Information.

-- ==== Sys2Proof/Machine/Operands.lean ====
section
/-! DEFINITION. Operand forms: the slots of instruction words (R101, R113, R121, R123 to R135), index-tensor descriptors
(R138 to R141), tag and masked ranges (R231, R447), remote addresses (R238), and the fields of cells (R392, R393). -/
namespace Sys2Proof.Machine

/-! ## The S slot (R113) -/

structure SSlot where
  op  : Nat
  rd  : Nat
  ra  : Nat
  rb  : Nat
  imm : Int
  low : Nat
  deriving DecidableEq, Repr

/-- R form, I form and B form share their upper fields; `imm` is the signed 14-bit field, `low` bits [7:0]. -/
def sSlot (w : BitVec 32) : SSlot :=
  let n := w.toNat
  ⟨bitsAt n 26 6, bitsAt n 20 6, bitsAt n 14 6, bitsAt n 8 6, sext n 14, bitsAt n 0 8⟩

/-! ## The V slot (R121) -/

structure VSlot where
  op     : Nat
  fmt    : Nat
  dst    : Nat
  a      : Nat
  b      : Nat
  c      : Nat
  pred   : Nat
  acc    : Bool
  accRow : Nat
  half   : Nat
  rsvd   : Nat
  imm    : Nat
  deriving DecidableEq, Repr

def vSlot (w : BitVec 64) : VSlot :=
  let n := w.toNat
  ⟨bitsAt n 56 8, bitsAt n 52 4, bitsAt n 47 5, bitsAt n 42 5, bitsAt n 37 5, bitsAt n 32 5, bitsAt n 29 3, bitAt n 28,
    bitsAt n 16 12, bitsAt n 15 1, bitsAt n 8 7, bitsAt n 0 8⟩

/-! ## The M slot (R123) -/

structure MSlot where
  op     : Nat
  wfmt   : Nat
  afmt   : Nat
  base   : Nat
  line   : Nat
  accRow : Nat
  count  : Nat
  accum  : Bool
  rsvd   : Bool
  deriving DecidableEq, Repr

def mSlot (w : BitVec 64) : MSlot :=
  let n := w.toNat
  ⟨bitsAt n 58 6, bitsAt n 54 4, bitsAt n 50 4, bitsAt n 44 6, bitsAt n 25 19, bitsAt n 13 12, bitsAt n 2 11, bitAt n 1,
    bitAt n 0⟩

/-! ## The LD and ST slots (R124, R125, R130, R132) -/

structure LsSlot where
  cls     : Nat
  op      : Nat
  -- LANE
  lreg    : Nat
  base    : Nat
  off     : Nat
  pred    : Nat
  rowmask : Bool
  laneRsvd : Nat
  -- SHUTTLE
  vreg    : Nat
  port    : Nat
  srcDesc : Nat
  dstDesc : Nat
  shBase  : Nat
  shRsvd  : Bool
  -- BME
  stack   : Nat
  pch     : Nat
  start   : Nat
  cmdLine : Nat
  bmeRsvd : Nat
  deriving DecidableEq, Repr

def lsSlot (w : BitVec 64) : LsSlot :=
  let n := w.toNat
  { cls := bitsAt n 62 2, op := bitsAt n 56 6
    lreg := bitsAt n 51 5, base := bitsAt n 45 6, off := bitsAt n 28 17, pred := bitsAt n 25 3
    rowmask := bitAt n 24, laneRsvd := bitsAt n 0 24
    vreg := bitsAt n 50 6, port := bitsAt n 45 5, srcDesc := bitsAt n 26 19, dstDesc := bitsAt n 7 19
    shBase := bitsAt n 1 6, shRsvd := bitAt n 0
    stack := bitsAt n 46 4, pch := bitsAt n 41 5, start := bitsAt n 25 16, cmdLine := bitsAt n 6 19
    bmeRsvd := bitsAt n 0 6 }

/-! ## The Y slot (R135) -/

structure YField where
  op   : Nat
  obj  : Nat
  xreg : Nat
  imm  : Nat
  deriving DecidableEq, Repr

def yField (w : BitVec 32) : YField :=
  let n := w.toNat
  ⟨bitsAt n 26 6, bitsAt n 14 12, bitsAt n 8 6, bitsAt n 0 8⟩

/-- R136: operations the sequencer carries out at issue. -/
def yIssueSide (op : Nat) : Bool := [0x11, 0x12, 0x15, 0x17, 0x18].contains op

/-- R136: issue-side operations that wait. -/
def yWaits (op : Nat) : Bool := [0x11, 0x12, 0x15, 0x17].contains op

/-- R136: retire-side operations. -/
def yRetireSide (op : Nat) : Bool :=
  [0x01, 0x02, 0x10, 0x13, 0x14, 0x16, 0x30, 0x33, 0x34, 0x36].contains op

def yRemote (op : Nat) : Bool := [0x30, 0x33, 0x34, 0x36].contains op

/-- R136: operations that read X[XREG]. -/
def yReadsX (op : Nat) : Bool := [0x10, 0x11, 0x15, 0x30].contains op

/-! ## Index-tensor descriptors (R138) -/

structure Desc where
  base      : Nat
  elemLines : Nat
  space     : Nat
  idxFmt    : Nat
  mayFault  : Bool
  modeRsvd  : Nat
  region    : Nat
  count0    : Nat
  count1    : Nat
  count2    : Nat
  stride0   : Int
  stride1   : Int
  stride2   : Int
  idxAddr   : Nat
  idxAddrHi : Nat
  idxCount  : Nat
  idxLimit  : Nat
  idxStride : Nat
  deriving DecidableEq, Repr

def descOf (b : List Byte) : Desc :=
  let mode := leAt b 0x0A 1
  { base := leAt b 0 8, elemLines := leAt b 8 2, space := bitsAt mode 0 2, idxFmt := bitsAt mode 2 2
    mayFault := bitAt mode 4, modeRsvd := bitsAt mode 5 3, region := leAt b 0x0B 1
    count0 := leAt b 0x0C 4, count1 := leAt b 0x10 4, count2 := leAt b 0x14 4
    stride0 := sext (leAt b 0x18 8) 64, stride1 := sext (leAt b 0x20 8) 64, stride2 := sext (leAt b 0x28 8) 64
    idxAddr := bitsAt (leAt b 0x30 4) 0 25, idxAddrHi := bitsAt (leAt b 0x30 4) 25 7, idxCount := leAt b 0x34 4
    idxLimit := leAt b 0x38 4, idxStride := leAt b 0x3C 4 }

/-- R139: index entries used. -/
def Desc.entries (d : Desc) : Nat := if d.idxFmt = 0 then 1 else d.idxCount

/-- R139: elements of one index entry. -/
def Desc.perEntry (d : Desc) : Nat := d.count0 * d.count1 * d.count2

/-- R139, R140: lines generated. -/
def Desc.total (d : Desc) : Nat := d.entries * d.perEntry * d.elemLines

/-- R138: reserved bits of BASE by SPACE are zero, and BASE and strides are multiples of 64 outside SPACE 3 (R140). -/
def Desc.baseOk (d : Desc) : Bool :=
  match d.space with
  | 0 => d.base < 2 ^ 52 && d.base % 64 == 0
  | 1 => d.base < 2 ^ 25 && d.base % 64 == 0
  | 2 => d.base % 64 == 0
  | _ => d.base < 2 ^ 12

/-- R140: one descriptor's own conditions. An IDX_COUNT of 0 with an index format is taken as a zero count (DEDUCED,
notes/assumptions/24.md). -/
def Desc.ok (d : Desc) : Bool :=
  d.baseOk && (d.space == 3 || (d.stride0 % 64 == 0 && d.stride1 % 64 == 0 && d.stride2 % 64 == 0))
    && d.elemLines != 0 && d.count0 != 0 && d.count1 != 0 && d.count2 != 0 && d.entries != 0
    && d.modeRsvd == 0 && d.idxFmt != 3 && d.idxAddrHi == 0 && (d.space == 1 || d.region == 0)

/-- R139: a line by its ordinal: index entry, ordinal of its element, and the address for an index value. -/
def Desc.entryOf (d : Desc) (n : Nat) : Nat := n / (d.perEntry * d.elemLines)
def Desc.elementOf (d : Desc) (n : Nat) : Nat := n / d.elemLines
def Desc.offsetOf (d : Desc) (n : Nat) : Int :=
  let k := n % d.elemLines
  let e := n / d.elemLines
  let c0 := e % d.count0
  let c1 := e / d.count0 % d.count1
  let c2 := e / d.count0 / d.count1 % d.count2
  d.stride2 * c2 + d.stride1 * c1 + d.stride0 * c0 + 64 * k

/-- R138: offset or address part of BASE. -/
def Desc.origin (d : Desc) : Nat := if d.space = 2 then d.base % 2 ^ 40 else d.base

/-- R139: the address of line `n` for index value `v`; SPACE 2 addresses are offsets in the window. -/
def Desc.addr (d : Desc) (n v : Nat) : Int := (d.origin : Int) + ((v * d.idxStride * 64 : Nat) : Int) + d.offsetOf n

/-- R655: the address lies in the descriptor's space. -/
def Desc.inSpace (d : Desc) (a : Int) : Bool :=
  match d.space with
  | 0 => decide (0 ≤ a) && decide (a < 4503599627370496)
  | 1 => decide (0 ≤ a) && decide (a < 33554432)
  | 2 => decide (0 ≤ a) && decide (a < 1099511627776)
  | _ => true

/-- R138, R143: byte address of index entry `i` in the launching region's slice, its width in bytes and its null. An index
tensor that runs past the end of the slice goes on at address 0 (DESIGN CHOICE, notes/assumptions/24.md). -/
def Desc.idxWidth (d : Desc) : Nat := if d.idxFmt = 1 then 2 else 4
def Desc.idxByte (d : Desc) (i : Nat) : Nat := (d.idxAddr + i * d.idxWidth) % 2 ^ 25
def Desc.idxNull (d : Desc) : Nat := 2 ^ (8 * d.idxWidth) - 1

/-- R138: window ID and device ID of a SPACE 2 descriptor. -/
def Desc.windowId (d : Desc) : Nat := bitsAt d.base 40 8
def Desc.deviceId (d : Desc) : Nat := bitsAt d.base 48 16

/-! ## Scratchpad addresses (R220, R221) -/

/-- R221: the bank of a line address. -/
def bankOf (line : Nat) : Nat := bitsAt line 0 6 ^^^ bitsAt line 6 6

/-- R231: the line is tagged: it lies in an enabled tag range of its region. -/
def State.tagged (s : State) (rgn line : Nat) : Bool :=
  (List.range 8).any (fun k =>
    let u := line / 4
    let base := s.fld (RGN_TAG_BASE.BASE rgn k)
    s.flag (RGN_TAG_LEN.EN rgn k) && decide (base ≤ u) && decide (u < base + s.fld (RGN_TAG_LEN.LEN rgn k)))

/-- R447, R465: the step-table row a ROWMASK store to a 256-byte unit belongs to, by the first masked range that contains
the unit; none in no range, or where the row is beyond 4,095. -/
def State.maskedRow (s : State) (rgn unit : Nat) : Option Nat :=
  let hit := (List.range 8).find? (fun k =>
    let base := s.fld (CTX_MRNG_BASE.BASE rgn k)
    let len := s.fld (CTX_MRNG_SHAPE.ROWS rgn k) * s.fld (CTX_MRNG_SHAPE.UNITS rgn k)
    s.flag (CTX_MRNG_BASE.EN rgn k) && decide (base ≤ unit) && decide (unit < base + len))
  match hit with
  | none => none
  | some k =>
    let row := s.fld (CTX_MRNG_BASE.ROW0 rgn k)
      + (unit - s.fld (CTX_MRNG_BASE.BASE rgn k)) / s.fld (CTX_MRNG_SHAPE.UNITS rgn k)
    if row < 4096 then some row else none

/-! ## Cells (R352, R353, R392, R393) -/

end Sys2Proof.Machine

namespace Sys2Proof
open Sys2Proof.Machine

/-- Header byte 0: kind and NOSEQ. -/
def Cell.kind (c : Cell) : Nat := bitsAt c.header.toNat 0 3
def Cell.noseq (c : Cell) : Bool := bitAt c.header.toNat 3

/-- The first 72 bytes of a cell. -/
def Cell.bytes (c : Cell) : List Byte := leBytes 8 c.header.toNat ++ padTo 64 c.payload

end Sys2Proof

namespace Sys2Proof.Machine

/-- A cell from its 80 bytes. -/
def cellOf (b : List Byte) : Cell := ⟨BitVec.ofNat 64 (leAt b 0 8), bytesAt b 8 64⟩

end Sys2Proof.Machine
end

==

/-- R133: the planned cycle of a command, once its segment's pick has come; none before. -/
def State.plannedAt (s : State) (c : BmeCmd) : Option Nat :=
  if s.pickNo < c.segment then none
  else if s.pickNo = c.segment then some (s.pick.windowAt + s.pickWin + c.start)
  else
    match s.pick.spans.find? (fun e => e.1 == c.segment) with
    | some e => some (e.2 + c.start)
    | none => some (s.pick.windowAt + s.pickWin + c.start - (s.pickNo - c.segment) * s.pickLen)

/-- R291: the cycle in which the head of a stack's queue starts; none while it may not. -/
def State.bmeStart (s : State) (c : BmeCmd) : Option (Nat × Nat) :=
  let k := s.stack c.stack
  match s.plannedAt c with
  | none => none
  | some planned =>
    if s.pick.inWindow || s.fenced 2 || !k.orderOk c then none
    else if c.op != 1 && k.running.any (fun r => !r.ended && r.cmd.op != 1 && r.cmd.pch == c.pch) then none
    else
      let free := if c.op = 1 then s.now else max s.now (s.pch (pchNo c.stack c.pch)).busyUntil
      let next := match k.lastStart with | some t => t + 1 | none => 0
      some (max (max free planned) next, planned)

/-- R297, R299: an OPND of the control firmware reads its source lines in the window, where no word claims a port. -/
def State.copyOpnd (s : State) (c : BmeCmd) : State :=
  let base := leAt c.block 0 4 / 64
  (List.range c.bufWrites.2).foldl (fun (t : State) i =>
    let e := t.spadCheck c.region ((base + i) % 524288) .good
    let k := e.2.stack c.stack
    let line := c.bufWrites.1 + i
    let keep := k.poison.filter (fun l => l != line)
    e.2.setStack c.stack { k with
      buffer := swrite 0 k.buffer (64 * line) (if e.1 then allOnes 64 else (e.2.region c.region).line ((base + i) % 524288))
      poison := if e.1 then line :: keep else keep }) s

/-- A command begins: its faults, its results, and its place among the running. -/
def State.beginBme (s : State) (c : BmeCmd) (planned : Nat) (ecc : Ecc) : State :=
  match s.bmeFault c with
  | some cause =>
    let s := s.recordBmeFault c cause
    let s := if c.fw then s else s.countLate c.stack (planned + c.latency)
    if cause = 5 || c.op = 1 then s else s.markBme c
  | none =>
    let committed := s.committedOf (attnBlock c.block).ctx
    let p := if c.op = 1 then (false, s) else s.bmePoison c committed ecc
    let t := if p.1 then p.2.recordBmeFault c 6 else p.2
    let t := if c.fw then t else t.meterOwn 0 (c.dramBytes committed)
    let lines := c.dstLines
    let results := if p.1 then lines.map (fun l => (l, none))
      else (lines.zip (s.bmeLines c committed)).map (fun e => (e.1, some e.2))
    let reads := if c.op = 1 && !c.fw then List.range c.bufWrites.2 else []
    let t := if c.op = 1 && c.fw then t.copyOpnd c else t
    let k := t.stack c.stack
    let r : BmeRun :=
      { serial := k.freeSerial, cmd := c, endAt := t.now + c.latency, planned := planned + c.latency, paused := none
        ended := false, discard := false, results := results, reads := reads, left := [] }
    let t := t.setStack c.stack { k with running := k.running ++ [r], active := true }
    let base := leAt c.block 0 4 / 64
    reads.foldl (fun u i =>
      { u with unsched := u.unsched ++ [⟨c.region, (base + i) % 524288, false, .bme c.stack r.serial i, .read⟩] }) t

Task instructions.
Search the records for the string "lies" and, wherever a line contains it, please copy that line.

Exercise response.
/-- R655: the address lies in the descriptor's space. -/
/-- R231: the line is tagged: it lies in an enabled tag range of its region. -/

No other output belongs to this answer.